Four patients had no significant alteration and in 6 patients variants of unknown significance (VUS) were found. Statistical analyses did not identify significant differences between these two groups in gender, IQ or age. Table 2 shows clinical features collected in both groups. Differences in co-occurring clinical conditions were analyzed. With respect to dysmorphic traits, there were no differences when we analyzed these globally, so they were analyzed separately. Patients with a positive finding in ES were more likely to present a dysmorphic trunk (p=0.011) and more than three dysmorphic features (p=0.011). Patients with findings in ES were more prone to present hypotonia (p=0.001) in the first months of life. No differences were found in relation to speech delay, speech disorders, psychomotor delay, enuresis, or encopresis. Patients with findings in ES were more likely to have hypotonia plus psychomotor and wandering delay (p=0.005). In relation to medical co-morbidities, patients with findings in ES were more likely to have refractive defects and strabismus (p=0.023). No differences were found between groups in relation to psychiatric co-morbidities or behavioral disturbances. Table 3 summarizes the clinical features and genetic results of the diagnosed patients.

4 Discussion

In the present study, we performed ES in a cohort of 20 patients diagnosed with ASD and we detected pathogenic variants in 9 genes already known to be associated with ASD (ADNP, WAC, ASXL3, NR4A2, ALX4, ANKRD1, POGZ, SHANK3 and BPTF) and in 1 gene with not enough evidence (FBN1).

The ADNP gene has been found to be mutated in significant percentage of patients diagnosed with syndromic autism or intellectual disability and is one of its more frequent genetic causes. The biological role of ADNP is associated with essential functions such as organogenesis of the developing embryo and proper brain formation. Heterozygous and predicted loss-of-function ADNP mutations in individuals inevitably result in the clinical presentation with the Helsmoortel–Van der Aa syndrome and include intellectual disability of various severities, severely delayed speech including oral apraxia, behavioral problems, and motor development delays of various severities. Other ADNP symptoms may include delayed toilet training, pain insensitivity, sleep problems, seizures, structural brain anomalies, distinct dysmorphic facial features, sensory problems including mostly visual problems, occasional hearing problems, autistic traits and hypotonia or in rare cases, hypertonia. Gastrointestinal problems are most frequently encountered. Congenital heart defects, short stature, skin cell deficiencies and hormonal deficiencies/abnormalities as well as recurrent infections are also apparent. About 80% of the children harboring ADNP mutations show early deciduous dentation (15).

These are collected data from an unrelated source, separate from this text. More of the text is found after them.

-- ==== Sys2Proof/Machine/FetchWord.lean ====
section
/-! DEFINITION.
Fetching a word (R32, R77), and the traps of a word that is no instruction or cannot be fetched (R44, R77). -/

namespace Sys2Proof.Machine

open Sys2Proof

/-! ## Fetch -/

/-- The outcome of a fetch. -/
inductive Fetched where
  | word (s : State) (w : BitVec 32)
  /-- the fetch is ticketed, denied or refused -/
  | stop (r : Res)

/-- The access record of a fetch that waits (R371). -/
def State.fetchAcc (s : State) : Acc :=
  s.newAcc s.me.nextAge .fetch [(s.pc, 0, 4)] (maskRun 512 0 4) 0 .none .remote

/-- A store of the context to the line of an address has issued and is not performed yet: a fetch there waits, and so sees the
context's own earlier stores (R78). -/
def State.storing (s : State) (ep : Nat) (n : Fin 11) (a : Word) : Bool :=
  (s.core ep).accs.any fun b => b.ctx == n && b.op.writes && b.blocks false && meets b.chunks [(a, 0, 4)]

/-- Instruction fetch at pc (R77): OWN, HOST and corked LAT pages of this device. -/
def State.fetch (s : State) : Fetched :=
  let a := s.pc
  let ep := s.cur.1
  if aDev a ≠ s.dev ∨ aWin a then .stop (trap 1 a s)
  else if s.storing ep s.cur.2 a then .stop (stall s)
  else
    let r := s.translate ep .read a
    match r.2 with
    | .miss k =>
      if r.1.me.ticketRoom 1 then .stop (.next ((r.1.addMissed ep r.1.fetchAcc k).holdOn (.replay r.1.fetchAcc.age)))
      else .stop (stallIn r.1)
    | .denied =>
      if r.1.me.ticketRoom 1 then .stop (.next ((r.1.addDenied ep r.1.fetchAcc 6).holdOn (.replay r.1.fetchAcc.age)))
      else .stop (stallIn r.1)
    | .ok t pa =>
      let line := pa / 128
      if t.cls = .lat then
        if t.cork ∨ (r.1.line line).cork then
          let q := r.1.readLat ep s.cur.2 line a
          .word q.1 (BitVec.ofNat 32 (lineVal ((r.1.line line).shown t.typ t.width q.2) (pa % 128) 4))
        else .stop (trap 1 a r.1)
      else
        match (if t.cls = .host then r.1.heldSectors line (maskRun 128 (pa % 128) 4) false else []) with
        | [] =>
          let q := r.1.readPlain ep s.cur.2 t.cls line a (maskRun 128 (pa % 128) 4)
          .word q.1 (BitVec.ofNat 32 (lineVal q.2 (pa % 128) 4))
        | secs => .stop (stallIn (r.1.sendSnoops ep s.cur.2 secs))

/-- The cause and ktval of a word that is no instruction: 2 (R44); 19 for an MMAS word with transA = 1, which is a reserved
matrix combination (R45, R247). -/
def badWord (w : BitVec 32) : BitVec 6 × Word := if w &&& 0x727F = 0x425B then (19, w.zeroExtend 64) else (2, 0)

/-- ILLEGAL_INSTRUCTION (R44): a fetched word that is no instruction traps, and has no other effect. -/
def execIllegalInstruction (word : BitVec 32) (s : State) : Res := trap (badWord word).1 (badWord word).2 s

/-- INSTRUCTION_FETCH_FAULT (R77): the fetch at pc is refused with cause 1, or takes a ticket; a fetch that succeeds leaves
the context where it is. -/
def execInstructionFetchFault (s : State) : Res :=
  match s.fetch with
  | .stop r => r
  | .word s _ => .next s

end Sys2Proof.Machine
end

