/-- An answer on its way to its pair: held for a pre-empted team (R450). -/
def State.sendAnswer (s : State) (r : TaskqReq) (i e : Nat) : State :=
  if r.ep < 4096 then s.fillPair r i e
  else { s with images := s.images.map fun m =>
    if m.cores.any fun c => c.2 = r.ep then { m with answers := m.answers ++ [(r, i, e)] } else m }

/-- TASKQ_ANSWER (R439, R440): the oldest request of a context is answered; a new holder entry needs a free place, and so does an
index that may come back. -/
def execTaskqAnswer (dist : Fin 4) (k : Nat) (s : State) : Res :=
  let x := s.dist dist
  match x.taskqs[k]? with
  | none => .next s
  | some r =>
    if (x.taskqs.take k).any fun o => o.ep == r.ep && o.ctx == r.ctx then .next s
    -- the askers of one cycle are served in the order of endpoint and context (R453)
    else if x.taskqs.any fun o => o.asked == r.asked && o.launch == r.launch &&
        decide (o.ep < r.ep ∨ (o.ep = r.ep ∧ o.ctx.val < r.ctx.val)) then .next s
    else
      let t := s.setDist dist { x with taskqs := dropAt x.taskqs k }
      if r.fin then .next (t.giveBack r.launch r.ep r.ctx)
      else
        match (s.launches.find? fun l => l.id = r.launch).bind (·.pool) with
        | none => .next t
        | some p =>
          let new : Bool := !(p.holders.any fun h => h.1 == r.ep && h.2.1 == r.ctx.val)
          let a := p.answer r.ep r.ctx
          if 2048 < s.poolEntries dist + (if new then 1 else 0) + s.reserved r a.2.1 then .next s
          else
            let t : State := { t with launches := t.launches.map fun (l : Launch) => if l.id = r.launch then { l with pool := some a.1 } else l }
            .next (t.sendAnswer r a.2.1 a.2.2)

/-! ## Completion of a team (R434, R435) -/

/-- A command of a team that has ended, on one of its cores, can still go on: the engine's or the copy engine's head, or a cask command.
One that waits on an empty word cannot (log 20); but every join that the team issued is applied first, so a CPJ and the copies before it
are awaited however long they wait (R434). -/
def State.workBusy (s : State) (e : Nat) : Bool :=
  let c := s.core e
  (match c.mrun, c.mq with
   | some d, _ => (match d.copying with | some q => !s.copyWaits e q | none => true)
   | none, q :: _ => s.mayStart e q
   | none, [] => false) ||
    (match c.cq with | q :: _ => q.over || !s.copyWaits e q | [] => false) || (c.cq.any fun q => q.kind == 2) ||
    (c.casks.zipIdx.any fun p => p.1.ep == e && s.caskReady e p.2 p.1)
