/-! ## The device ring (R519) -/

/-- An entry as a number of 256 bytes: header, payload, zeros. -/
def deqEntry (seq : BitVec 32) (report : List Word) : Nat :=
  wordsNat ((report.headD 0 <<< 32 ||| seq.zeroExtend 64) :: report.drop 1) % 2 ^ 2048

/-- DEQ_POST: the oldest waiting report is written whole, and DSEQ is advanced; not over an entry that DCONS does not cover. -/
def execDeqPost (s : State) : Res :=
  let p := s.pkg
  match s.reports with
  | [] => .next s
  | r :: rest =>
    let q := p.dseq + 1
    if p.deqLog = 0 ∨ p.boot = 15 ∨ 2 ^ p.deqLog < (q - p.dcons).toNat then .next s
    else .next { s with
      hostMem := writeRange s.hostMem (p.deqBase.toNat + 256 * (q.toNat % 2 ^ p.deqLog)) 256 (deqEntry q r)
      pkg := { p with dseq := q }, reports := rest }

/-! ## Host accesses (R513, R514) -/

/-- The host port of this device as a master (R541). -/
def State.hostMaster (s : State) : Master := ⟨s.dev, 1036, true⟩

/-- The global address of a window offset. -/
def State.hostAddr (s : State) (w : Nat) : Word := w64 (s.dev.toNat * 2 ^ 54 + (s.pkg.hvBase.toNat + w) % 2 ^ 54)

/-- The byte enables of a host write as a mask of its line. -/
def beMask (off len be : Nat) : BitVec 128 := BitVec.ofNat 128 (be % 2 ^ len * 2 ^ off)

/-- A translated host access, by the class of its page (R514). -/
def State.hostServe (s : State) (a : HostAcc) (t : Tlb) (va : Word) : State :=
  let pa := t.pa va
  let line := pa / 128
  let off := pa % 128
  let right := (if a.write then Need.write else Need.read).right t.cls
  let who : Party := ⟨s.dev, 1036, 0, 0⟩
  if !s.admitted s.hostMaster kHome (pa / 65536) right then s.hostDone a none (some 4)
  else
    match t.cls with
    | .own => s.hostDone a none (some 1)
    | .host =>
      if a.write then
        (s.putHome line (beMask off a.len a.be) (BitVec.ofNat 1024 (a.data % 2 ^ (8 * a.len) * 2 ^ (8 * off)))).hostDone a none none
      else if s.poisoned.contains line then s.hostDone a none none
      else s.hostDone a (some (lineVal (lineOf s.mem line) off a.len)) none
    | .lat =>
      if a.write then
        let valid := beMask off a.len a.be
        let bad : Bool := !joinAccepts t.typ || wholeElems t.width valid != valid
        if bad then s.hostDone a none (some 3)
        else
          (s.toPress ⟨line, lineVa va, t.typ, t.vint, who, 0,
            .join t.width valid (BitVec.ofNat 1024 (a.data % 2 ^ (8 * a.len) * 2 ^ (8 * off))) [] true, 0⟩).hostDone a none none
      else
        ({ s with hostAccs := (s.hostAccs.filter fun b => b.id ≠ a.id) ++ [{ a with press := true, code := none }] } : State).toPress
          ⟨line, lineVa va, t.typ, t.vint, who, 0, .read t.width a.id t.cork, 0⟩

/-- A host access whose replay failed: poisoned or dropped, with an access event whose reason the spec does not state (log 31). -/
def State.hostFail (s : State) (a : HostAcc) : State := (s.fresh).hostDone a none (some (Config.freeReason s.free))
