/-! ## The checks at the target (R540, R541) -/

/-- The width of the lattice page at an address as the target's L2 TLB has it, in bytes; 1 where it has none. -/
def State.elemBytes (s : State) (a : Word) : Nat :=
  match s.lookupL2 none a with
  | .hit t => if t.cls = .lat then wBytes t.width else 1
  | .miss _ => 1

/-- The active bytes of a line. -/
def lineBytes (a : Word) (mask : BitVec 512) : List (Nat × Nat) :=
  ((List.range 128).filter fun b => mask.getLsbD b).map fun b => (aVa a / 128 * 128 + b, 1)

/-- The active bytes of pieces. -/
def chunkBytes (cs : List Chunk) (mask : BitVec 512) : List (Nat × Nat) :=
  cs.flatMap fun c => ((List.range c.2.2).filter fun b => mask.getLsbD (c.2.1 + b)).map fun b => (aVa c.1 + b, 1)

/-- Every byte of a request, as runs of addresses without the device. -/
def State.extent (s : State) (p : Packet) : List (Nat × Nat) :=
  let elem : List (Nat × Nat) := [(aVa p.addr, if aWin p.addr then 1 else s.elemBytes p.addr)]
  match p.what with
  | 0x01 => if p.kind = 1 then elem else if p.words = [] then lineBytes p.addr p.mask else chunkBytes (pkChunks p) p.mask
  | 0x02 =>
    if p.kind = 1 ∨ p.kind = 5 then elem else if p.words = [] then lineBytes p.addr p.mask else chunkBytes (pkChunks p) p.mask
  | 0x03 => p.recs.map fun r => (aVa r.addr, 4)
  | 0x06 => [(aVa p.addr, p.len)]
  | 0x07 => chunkBytes (pkChunks p) p.mask
  | _ => elem

/-- The bit of a token that is the right for a packet (R540 step 3). -/
def tokenRight (what : Nat) : Nat :=
  match what with
  | 0x01 => 38
  | 0x04 => 37
  | 0x08 => 37
  | 0x06 => 36
  | _ => 39

/-- The region of a token covers the request (R538, R540 step 4). -/
def State.inRegion (s : State) (p : Packet) : Bool :=
  let i := (fld p.token 20 16 : BitVec 16).toNat
  let base := s.fab.rtbase.toNat * 64 + 16 * i
  let w0 := w64 (readNat s.mem base 8)
  let w1 := w64 (readNat s.mem (base + 8) 8)
  let start := aVa w0
  let len := (fld w1 0 48 : BitVec 48).toNat
  decide (i < s.fab.rtn) && fld w1 63 1 == (1 : BitVec 1) && aWin w0 == aWin p.addr &&
    (s.extent p).all fun e => decide (start ≤ e.1 ∧ e.1 + e.2 ≤ start + len)

/-- The token's expiry is not past (R540 step 2). -/
def State.tokenLive (s : State) (token : Word) : Bool :=
  decide (((fld token 0 20 : BitVec 20) - BitVec.ofNat 20 s.epoch).toNat < 2 ^ 19)

/-- The first check of R540 that a request fails, as the reason of its violation. -/
def State.tokenReason (s : State) (p : Packet) : Option Nat :=
  if (fld p.token 40 24 : BitVec 24) ≠ tokenMac s.fab.fkey p.token p.src s.dev then some 2
  else if !s.tokenLive p.token then some 3
  else if !p.token.getLsbD (tokenRight p.what) then some 4
  else if !s.inRegion p then some 5
  else none

/-! ## Replies -/

/-- A reply to the sender of a request, naming it by its tag (R533). -/
def State.reply (s : State) (p : Packet) (what : Nat) (f : Packet → Packet) : State :=
  s.send (f { blankPacket with
    what := what, dst := p.src, fdom := p.fdom, ep := p.ep, ctx := p.ctx, tag := p.tag, addr := p.addr, kind := 1 })

/-- A reply to every contributor of a request, a merged join having several, each by the tag of its own portion. -/
def State.replyAll (s : State) (p : Packet) (what : Nat) (f : Packet → Packet) : State :=
  if p.what = 2 then
    p.parties.foldl (fun (s : State) w => s.reply p what fun q => f { q with ep := w.ep, ctx := w.ctx, tag := w.tag, kind := 0 }) s
  else s.reply p what f

/-- REJ: a rejection with its cause and ktval (R551). -/
def State.reject (s : State) (p : Packet) (cause : Nat) (tval : Word) : State :=
  s.replyAll p 0x15 fun q => { q with code := cause, value := tval }

/-- NACK: a violation, counted in VIOL (R543). -/
def State.nack (s : State) (p : Packet) (reason : Nat) : State :=
  ({ s with fab := { s.fab with viol := inc32 s.fab.viol } } : State).replyAll p 0x16 fun q => { q with code := reason }

/-- TKT: the ticket of a request that misses translation here (R551). -/
def State.ticketReply (s : State) (p : Packet) (k : BitVec 2) (acc : BitVec 2) : State :=
  let cl := aVpn p.addr % 72
  let eps := if p.what = 2 then (p.parties.map (·.ep)).eraseDups else [p.ep]
  let r := eps.foldl (fun (r : Cluster × BitVec 16) e =>
    r.1.request cl s.dev (p.src, e) (aVpn p.addr) k (fld p.aux 0 16) 0 acc) (s.cluster cl, 0)
  (s.setCluster cl r.1).replyAll p 0x13 fun q => { q with code := r.2.toNat }

/-- The requester as a party. -/
def pkWho (p : Packet) : Party := ⟨p.src, p.ep, p.ctx, 0⟩
/-- The requester as a master (R541). -/
def pkMaster (p : Packet) : Master := ⟨p.src, p.ep, false⟩

/-- A request to a page: the checks of the gateway, translation, the access table under the right `need`, then `go` with the
entry and the line. -/
def State.serve (s : State) (p : Packet) (need : Need) (acc : BitVec 2) (go : State → Tlb → Nat → Option State) : Option State :=
  match s.tokenReason p with
  | some r => some (s.nack p r)
  | none =>
    match s.lookupL2 none p.addr with
    | .miss k => some (s.ticketReply p k acc)
    | .hit t =>
      let pa := t.pa p.addr
      if !s.admitted (pkMaster p) kHome (pa / 65536) (need.right t.cls) then some (s.nack p 6) else go s t (pa / 128)

/-- A packet carries a lattice access, which is cause 17 in every window (R94). -/
def latOnly (p : Packet) : Bool := !decide (p.what = 0x07 ∨ (p.what = 0x01 ∧ ¬ (p.kind = 1 ∨ p.kind = 3 ∨ p.kind = 6 ∨ p.kind = 7)))

/-- A request to a window: the checks of the gateway, the endpoint, the access table, then `go`. -/
def State.serveWin (s : State) (p : Packet) (right : Nat) (go : State → State) : State :=
  let tgt := aEp p.addr
  match s.tokenReason p with
  | some r => s.nack p r
  | none =>
    if 1036 < tgt then s.reject p (if latOnly p then 17 else 24) p.addr
    else if !s.admitted (pkMaster p) (winKind tgt) tgt right then s.nack p 6
    else go s

/-- An operation of a request for a press. -/
def pkOp (p : Packet) (t : Tlb) (line : Nat) (va : Word) (k : PressKind) : PressOp :=
  ⟨line, lineVa va, t.typ, t.vint, pkWho p, p.fdom, k, p.tag⟩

The FBN1 is the major constitutive element of extracellular microfibrils is fibrillin (encoded by FBN1 gene).Microfibrils containing fibrillin-1 provide long-term force-bearing structural support. The periphery of the elastic fiber is formed by microfibrils in tissues such as skin, blood vessels, and lung. Fibrillin-1 also has a critical role in homeostasis of tissue and regulates osteoblast maturation by controlling TGF-beta bioavailability and calibrating TGF-beta and bone morphogenetic protein levels. FBN1 gene variants lead to different types of diseases including Weill-Marchesani syndrome 2. Weill-Marchesani syndrome (WMS) is a rare condition characterized by short stature, brachydactyly, joint stiffness, and characteristic eye abnormalities including microspherophakia, ectopia of the lens, severe myopia, and glaucoma (16).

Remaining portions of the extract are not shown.